> **HOW TO COMPLETE THIS TASK**
Starting at the line with "refine siftUp_ordered node" and going on through the line with "(by omega) e2", reproduce each line in the records below exactly and nothing more.

> **GIVEN RECORDS**

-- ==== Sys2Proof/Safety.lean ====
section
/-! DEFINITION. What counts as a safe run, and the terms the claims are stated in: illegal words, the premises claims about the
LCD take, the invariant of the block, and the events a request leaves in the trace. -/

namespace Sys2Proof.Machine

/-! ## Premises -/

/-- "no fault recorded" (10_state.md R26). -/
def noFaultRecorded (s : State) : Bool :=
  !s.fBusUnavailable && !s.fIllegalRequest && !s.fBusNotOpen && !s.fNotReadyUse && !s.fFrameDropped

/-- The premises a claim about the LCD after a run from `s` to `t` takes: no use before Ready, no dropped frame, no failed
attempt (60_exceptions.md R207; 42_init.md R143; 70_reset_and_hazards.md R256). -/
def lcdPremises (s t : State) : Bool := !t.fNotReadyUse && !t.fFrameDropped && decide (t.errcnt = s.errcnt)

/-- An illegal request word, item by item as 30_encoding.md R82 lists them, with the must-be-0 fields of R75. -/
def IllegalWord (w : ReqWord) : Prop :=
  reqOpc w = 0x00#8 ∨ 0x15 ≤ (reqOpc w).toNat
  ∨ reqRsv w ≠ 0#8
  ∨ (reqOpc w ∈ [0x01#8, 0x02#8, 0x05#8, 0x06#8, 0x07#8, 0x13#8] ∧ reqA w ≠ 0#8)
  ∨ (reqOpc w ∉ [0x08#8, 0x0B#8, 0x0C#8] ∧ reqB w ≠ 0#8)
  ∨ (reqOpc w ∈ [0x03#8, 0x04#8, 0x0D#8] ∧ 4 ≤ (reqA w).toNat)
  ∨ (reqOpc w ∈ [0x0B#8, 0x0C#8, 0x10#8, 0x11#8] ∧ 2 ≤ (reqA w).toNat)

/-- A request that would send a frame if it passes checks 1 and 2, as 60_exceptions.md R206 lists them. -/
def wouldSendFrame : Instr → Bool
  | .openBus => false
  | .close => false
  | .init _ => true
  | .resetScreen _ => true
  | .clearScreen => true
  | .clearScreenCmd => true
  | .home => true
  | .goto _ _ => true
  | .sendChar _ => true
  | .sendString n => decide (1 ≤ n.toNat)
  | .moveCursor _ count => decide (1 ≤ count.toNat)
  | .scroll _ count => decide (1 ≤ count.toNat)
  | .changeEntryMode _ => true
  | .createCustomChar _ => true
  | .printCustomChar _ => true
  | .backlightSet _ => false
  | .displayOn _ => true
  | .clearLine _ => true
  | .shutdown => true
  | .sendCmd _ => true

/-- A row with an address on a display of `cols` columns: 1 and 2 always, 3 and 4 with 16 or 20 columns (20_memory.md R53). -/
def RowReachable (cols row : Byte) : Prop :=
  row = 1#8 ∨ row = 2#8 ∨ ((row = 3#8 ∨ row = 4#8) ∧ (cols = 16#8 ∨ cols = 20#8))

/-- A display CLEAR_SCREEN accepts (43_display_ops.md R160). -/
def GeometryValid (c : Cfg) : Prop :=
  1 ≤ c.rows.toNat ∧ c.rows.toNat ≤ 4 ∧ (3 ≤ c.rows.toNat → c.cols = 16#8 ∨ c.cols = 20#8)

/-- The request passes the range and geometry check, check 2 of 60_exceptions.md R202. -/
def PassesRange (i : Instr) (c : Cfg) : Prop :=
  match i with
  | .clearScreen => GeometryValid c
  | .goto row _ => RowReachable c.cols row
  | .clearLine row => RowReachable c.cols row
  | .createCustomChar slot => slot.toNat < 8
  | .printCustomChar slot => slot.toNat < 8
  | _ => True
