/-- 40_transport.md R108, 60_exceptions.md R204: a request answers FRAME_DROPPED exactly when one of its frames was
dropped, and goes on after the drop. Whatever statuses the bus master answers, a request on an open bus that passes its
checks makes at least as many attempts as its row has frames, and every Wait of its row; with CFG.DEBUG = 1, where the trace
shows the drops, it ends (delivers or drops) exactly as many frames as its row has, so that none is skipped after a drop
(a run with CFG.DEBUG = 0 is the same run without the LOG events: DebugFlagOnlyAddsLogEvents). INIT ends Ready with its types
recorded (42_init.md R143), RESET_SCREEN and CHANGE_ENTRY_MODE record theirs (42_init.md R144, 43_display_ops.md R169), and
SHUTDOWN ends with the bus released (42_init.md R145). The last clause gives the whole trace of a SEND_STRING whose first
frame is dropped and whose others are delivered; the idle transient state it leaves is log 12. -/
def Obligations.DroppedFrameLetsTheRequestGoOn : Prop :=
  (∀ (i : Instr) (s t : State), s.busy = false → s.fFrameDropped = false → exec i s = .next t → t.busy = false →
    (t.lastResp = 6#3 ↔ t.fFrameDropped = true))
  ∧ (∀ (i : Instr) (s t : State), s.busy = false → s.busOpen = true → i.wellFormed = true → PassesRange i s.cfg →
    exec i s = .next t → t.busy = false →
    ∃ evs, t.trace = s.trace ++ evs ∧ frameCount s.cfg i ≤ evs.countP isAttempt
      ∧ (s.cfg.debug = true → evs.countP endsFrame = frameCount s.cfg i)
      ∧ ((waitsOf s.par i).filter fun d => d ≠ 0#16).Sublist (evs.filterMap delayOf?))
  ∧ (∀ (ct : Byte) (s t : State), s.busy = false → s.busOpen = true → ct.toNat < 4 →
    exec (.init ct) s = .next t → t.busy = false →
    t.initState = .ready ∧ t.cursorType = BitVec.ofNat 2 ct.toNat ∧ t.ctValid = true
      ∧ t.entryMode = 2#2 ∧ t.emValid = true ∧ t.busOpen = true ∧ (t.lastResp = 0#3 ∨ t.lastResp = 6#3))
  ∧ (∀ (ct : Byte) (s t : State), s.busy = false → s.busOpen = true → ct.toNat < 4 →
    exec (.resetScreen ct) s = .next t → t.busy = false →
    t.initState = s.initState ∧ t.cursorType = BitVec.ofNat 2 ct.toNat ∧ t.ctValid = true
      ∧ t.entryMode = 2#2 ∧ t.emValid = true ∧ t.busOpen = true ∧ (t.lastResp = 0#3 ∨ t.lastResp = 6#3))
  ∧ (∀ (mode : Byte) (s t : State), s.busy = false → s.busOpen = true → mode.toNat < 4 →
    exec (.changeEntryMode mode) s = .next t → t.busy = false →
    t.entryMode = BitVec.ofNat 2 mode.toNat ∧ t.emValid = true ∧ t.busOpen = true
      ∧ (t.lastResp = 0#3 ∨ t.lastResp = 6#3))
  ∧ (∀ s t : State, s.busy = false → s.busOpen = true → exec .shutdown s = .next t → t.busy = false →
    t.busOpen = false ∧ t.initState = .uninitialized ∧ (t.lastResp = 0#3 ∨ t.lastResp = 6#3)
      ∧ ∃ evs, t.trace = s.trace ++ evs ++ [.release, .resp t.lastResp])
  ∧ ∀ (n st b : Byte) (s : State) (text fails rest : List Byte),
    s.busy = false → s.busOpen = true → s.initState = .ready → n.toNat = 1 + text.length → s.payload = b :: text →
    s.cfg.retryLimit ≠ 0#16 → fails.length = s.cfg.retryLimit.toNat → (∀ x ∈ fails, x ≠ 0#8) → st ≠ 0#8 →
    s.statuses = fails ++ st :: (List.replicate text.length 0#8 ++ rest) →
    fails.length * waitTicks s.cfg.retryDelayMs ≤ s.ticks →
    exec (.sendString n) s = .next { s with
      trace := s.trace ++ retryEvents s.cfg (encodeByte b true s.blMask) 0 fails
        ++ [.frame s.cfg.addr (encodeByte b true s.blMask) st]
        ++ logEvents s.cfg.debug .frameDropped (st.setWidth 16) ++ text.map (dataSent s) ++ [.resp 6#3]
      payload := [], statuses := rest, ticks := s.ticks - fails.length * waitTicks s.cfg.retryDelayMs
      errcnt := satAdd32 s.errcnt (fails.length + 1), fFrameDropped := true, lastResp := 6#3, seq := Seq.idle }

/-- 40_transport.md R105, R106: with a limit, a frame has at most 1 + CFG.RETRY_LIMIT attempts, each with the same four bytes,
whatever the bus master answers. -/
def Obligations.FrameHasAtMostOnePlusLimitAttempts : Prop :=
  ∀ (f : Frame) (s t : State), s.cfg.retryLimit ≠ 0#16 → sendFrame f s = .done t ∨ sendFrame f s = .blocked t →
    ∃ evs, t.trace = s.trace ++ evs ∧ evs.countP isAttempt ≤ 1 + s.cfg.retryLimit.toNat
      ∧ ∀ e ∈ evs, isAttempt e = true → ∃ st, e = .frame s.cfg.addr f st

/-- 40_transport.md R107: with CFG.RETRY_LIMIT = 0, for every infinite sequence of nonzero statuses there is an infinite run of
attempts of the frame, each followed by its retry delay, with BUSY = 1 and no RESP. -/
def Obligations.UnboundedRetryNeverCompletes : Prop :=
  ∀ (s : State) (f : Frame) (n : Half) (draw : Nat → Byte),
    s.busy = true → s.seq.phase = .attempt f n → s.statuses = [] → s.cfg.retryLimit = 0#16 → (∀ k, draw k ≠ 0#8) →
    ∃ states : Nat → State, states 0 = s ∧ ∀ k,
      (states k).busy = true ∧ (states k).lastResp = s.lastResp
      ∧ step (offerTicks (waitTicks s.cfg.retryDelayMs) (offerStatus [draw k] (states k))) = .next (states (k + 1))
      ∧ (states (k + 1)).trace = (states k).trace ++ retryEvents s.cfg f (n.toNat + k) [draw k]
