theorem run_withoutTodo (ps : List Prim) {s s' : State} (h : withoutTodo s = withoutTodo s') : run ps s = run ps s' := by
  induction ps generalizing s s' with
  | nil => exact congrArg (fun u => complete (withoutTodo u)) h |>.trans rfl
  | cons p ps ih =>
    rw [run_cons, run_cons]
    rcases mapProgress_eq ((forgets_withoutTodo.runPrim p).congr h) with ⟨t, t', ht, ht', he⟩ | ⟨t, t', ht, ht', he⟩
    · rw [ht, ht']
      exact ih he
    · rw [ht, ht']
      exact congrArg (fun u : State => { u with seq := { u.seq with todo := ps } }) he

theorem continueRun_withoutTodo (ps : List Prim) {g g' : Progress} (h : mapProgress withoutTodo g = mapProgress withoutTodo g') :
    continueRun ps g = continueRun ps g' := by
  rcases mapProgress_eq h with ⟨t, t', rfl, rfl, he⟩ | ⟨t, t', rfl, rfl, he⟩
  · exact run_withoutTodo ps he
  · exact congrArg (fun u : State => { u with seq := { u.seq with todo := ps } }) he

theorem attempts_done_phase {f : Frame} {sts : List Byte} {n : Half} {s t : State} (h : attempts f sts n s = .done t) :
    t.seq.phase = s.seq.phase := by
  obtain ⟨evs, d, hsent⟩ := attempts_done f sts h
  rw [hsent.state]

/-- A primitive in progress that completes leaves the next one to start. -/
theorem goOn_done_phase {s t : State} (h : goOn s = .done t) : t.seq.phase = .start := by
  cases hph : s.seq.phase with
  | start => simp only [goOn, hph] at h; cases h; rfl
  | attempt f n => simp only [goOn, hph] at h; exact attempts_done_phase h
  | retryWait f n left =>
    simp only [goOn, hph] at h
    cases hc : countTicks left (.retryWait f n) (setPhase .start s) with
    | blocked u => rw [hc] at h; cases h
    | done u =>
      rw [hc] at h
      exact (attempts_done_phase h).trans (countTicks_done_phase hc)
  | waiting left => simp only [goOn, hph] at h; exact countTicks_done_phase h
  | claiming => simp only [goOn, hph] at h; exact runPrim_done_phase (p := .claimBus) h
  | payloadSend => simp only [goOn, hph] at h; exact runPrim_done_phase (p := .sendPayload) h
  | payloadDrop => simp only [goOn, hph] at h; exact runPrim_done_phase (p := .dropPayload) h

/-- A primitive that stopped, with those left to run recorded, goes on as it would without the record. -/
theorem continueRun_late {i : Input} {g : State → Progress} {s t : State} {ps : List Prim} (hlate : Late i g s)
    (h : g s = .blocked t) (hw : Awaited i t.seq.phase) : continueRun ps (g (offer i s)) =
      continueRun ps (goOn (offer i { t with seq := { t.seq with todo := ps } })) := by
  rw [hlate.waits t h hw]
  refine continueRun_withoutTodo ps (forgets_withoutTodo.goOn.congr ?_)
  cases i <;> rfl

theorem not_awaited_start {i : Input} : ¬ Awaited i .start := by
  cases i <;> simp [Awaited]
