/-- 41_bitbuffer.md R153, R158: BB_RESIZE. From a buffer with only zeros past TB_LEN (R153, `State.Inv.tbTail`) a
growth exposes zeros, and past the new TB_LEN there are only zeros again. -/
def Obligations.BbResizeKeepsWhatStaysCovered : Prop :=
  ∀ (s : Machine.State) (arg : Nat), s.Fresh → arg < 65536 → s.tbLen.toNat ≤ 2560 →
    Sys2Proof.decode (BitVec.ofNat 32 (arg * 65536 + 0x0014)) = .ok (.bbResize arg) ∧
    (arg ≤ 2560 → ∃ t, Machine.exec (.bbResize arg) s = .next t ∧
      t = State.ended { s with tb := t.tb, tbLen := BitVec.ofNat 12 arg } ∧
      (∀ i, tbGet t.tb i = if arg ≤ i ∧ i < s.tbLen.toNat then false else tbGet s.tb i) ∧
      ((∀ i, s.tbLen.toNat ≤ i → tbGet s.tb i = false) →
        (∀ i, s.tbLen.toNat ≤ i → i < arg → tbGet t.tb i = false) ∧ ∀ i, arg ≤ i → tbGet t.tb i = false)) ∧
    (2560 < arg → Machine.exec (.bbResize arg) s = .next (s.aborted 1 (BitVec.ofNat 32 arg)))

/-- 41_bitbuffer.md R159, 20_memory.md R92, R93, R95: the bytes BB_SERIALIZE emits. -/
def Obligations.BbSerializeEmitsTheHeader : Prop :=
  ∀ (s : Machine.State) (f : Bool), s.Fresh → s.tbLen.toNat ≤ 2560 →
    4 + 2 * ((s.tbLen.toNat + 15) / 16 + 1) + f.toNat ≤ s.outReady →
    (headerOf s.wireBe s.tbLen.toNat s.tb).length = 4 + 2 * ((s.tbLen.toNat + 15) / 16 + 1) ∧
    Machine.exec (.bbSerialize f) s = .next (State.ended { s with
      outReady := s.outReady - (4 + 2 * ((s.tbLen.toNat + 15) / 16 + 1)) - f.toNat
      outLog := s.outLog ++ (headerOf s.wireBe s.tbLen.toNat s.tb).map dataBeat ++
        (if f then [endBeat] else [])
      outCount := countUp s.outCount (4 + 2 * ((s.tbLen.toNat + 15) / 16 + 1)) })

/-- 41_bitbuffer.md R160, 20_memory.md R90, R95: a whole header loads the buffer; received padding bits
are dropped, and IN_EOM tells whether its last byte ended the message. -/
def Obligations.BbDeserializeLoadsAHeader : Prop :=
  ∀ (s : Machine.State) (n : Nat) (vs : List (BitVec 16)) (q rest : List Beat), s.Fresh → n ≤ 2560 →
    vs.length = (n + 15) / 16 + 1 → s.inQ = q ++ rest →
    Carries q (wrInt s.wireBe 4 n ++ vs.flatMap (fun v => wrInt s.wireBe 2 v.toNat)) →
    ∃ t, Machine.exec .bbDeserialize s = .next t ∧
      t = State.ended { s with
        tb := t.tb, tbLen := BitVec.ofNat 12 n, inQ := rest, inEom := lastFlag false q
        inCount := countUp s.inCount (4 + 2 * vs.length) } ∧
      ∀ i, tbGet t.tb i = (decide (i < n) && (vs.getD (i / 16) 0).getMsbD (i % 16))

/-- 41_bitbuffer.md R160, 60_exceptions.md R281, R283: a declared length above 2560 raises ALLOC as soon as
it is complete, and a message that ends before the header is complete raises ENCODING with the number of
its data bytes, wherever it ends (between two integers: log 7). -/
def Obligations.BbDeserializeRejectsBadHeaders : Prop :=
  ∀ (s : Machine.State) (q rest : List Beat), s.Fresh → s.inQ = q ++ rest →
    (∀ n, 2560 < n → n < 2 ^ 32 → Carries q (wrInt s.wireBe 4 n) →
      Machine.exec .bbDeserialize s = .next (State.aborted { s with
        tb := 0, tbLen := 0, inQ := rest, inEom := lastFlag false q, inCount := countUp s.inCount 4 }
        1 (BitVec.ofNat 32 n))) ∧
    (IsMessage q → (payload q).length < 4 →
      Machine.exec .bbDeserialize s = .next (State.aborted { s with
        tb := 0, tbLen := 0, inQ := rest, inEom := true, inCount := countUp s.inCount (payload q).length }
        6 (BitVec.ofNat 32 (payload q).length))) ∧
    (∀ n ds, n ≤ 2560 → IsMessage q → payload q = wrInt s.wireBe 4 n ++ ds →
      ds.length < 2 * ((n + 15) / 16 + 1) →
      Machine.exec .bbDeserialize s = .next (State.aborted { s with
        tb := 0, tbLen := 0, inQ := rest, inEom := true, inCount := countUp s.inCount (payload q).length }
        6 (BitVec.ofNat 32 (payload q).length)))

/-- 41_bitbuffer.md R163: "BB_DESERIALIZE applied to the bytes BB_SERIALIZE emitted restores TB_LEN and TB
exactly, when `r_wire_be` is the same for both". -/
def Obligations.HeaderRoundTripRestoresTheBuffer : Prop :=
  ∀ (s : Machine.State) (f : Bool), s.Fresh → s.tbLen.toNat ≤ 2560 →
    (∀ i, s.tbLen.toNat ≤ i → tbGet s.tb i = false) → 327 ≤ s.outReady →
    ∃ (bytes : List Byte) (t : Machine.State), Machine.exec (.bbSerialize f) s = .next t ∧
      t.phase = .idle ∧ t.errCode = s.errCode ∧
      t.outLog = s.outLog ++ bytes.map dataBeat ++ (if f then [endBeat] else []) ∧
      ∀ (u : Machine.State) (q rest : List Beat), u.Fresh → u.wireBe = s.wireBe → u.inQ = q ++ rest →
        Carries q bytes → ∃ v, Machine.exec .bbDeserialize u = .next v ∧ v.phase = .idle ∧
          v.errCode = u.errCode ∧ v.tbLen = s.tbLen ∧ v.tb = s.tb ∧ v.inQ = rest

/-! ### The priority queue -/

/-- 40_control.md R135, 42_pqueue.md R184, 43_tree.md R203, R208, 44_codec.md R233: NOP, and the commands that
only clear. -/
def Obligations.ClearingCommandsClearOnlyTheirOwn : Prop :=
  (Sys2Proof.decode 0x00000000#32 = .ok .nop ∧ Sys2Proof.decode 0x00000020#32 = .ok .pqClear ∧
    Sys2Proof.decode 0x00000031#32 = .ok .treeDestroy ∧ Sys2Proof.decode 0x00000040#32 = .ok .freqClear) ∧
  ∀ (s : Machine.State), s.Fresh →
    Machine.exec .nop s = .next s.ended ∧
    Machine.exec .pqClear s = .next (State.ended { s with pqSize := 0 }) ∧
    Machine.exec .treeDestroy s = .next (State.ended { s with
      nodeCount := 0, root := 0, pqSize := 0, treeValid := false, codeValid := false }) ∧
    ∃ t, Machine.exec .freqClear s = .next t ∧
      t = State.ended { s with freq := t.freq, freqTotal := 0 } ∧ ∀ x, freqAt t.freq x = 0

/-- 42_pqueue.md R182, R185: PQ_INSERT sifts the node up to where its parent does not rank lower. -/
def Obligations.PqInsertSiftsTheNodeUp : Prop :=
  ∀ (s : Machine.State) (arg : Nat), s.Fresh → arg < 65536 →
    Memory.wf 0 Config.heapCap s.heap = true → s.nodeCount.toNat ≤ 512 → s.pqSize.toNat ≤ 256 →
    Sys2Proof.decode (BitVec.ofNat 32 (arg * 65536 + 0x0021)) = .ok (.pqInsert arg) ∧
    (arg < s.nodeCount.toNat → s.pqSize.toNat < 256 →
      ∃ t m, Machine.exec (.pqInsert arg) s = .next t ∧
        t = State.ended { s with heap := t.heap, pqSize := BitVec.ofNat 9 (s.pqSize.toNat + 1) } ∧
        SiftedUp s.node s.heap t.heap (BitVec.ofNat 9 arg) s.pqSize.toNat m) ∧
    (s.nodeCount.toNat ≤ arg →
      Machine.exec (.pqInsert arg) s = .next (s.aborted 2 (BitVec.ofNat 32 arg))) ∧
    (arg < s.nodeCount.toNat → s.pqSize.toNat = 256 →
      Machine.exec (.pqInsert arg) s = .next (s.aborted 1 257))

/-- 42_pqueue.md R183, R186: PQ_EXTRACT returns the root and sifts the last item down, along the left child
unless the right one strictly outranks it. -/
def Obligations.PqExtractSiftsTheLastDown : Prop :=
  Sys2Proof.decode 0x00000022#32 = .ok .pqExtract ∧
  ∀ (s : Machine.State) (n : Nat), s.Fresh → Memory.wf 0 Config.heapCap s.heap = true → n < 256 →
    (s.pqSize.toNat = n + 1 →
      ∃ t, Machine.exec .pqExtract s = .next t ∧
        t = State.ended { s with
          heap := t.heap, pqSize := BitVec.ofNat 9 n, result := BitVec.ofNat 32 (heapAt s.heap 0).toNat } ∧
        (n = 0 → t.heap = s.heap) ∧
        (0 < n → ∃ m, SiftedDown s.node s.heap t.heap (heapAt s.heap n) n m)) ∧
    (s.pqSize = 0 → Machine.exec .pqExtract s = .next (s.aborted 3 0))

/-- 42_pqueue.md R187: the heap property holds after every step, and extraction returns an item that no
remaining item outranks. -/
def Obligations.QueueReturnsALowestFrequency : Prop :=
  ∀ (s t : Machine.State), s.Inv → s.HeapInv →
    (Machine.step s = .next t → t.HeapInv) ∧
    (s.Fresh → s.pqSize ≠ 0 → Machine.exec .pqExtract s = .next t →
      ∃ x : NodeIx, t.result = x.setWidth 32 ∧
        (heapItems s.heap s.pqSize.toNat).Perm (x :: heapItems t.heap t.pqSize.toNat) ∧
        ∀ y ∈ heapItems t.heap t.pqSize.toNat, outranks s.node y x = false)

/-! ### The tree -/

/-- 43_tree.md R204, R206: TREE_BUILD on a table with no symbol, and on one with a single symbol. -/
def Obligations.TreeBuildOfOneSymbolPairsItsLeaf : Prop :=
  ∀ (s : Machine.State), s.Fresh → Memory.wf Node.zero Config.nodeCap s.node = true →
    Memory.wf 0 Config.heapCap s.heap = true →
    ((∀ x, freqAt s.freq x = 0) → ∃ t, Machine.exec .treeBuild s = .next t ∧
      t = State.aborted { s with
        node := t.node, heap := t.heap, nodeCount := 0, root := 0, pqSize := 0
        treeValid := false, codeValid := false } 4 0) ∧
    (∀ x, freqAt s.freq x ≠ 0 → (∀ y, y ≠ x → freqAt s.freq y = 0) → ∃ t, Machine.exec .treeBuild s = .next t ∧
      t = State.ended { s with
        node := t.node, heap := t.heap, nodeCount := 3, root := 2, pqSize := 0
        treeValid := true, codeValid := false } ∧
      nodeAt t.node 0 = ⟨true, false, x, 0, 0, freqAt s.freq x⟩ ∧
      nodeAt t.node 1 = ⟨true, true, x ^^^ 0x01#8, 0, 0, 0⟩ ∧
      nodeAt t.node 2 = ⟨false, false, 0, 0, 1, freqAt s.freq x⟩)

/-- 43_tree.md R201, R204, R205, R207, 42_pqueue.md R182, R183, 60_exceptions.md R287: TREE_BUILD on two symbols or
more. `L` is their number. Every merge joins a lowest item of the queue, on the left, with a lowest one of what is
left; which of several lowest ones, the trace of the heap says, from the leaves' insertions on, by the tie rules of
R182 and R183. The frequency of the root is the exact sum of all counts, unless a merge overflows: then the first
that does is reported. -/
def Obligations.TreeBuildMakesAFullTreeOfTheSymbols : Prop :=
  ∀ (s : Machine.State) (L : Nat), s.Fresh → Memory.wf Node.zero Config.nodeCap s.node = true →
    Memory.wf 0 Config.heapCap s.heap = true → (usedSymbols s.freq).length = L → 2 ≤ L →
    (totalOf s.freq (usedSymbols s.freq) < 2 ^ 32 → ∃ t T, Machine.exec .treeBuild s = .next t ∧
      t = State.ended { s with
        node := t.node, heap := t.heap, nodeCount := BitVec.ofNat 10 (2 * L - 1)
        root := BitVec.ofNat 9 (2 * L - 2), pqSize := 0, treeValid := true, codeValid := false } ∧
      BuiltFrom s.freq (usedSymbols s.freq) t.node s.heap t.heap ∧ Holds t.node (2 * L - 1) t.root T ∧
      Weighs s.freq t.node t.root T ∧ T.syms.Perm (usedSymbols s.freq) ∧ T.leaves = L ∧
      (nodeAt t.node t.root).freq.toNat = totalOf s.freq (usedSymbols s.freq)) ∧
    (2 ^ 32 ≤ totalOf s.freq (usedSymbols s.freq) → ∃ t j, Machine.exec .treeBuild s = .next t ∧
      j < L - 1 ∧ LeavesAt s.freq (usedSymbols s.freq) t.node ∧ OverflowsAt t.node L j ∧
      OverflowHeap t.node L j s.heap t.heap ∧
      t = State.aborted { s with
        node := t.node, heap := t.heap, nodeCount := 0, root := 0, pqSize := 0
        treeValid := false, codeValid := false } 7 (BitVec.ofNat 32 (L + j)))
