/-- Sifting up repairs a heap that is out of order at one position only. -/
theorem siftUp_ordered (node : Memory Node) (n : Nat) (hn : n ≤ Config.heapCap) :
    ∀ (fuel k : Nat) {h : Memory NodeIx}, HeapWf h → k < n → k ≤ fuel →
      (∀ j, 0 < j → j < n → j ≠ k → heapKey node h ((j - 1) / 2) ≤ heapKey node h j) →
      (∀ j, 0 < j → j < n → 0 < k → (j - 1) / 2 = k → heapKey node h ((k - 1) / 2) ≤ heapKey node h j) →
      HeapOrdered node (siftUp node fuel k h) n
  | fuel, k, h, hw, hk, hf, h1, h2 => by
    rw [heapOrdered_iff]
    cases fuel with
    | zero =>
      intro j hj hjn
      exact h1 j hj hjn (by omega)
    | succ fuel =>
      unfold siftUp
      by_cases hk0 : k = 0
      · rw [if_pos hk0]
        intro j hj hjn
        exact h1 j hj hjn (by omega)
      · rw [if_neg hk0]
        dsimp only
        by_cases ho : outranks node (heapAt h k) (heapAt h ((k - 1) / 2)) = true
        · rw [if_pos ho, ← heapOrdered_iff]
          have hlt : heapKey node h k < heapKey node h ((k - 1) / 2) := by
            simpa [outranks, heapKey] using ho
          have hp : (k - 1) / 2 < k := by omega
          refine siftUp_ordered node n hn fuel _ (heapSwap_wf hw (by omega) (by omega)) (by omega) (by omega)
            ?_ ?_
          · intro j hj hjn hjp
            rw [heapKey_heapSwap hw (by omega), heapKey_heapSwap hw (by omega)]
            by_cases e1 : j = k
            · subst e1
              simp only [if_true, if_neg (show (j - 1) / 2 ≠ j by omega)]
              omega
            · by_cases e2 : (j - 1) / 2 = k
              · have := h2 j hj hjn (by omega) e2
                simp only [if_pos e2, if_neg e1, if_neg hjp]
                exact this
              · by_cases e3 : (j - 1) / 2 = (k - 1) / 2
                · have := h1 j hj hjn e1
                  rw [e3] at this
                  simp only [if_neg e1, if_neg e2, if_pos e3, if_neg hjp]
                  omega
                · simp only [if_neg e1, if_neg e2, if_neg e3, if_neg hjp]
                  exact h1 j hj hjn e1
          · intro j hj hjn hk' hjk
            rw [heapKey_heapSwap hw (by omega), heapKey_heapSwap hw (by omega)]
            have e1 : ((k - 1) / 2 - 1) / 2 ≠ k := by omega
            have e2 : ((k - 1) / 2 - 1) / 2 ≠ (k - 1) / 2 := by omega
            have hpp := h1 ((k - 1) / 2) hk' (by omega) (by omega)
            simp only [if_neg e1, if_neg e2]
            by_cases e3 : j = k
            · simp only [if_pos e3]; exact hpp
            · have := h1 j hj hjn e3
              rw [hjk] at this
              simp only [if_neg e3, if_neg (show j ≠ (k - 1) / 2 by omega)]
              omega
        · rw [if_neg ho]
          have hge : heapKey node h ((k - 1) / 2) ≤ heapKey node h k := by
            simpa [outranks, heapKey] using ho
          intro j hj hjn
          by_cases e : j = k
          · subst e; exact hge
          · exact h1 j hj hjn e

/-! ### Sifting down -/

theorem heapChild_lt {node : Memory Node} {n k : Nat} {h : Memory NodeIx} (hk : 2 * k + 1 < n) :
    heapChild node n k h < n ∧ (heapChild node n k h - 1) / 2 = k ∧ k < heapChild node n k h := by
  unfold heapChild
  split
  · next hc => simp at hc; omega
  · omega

> **RESULT BELOW**
          refine siftUp_ordered node n hn fuel _ (heapSwap_wf hw (by omega) (by omega)) (by omega) (by omega)
            ?_ ?_
          · intro j hj hjn hjp
            rw [heapKey_heapSwap hw (by omega), heapKey_heapSwap hw (by omega)]
            by_cases e1 : j = k
            · subst e1
              simp only [if_true, if_neg (show (j - 1) / 2 ≠ j by omega)]
              omega
            · by_cases e2 : (j - 1) / 2 = k
              · have := h2 j hj hjn (by omega) e2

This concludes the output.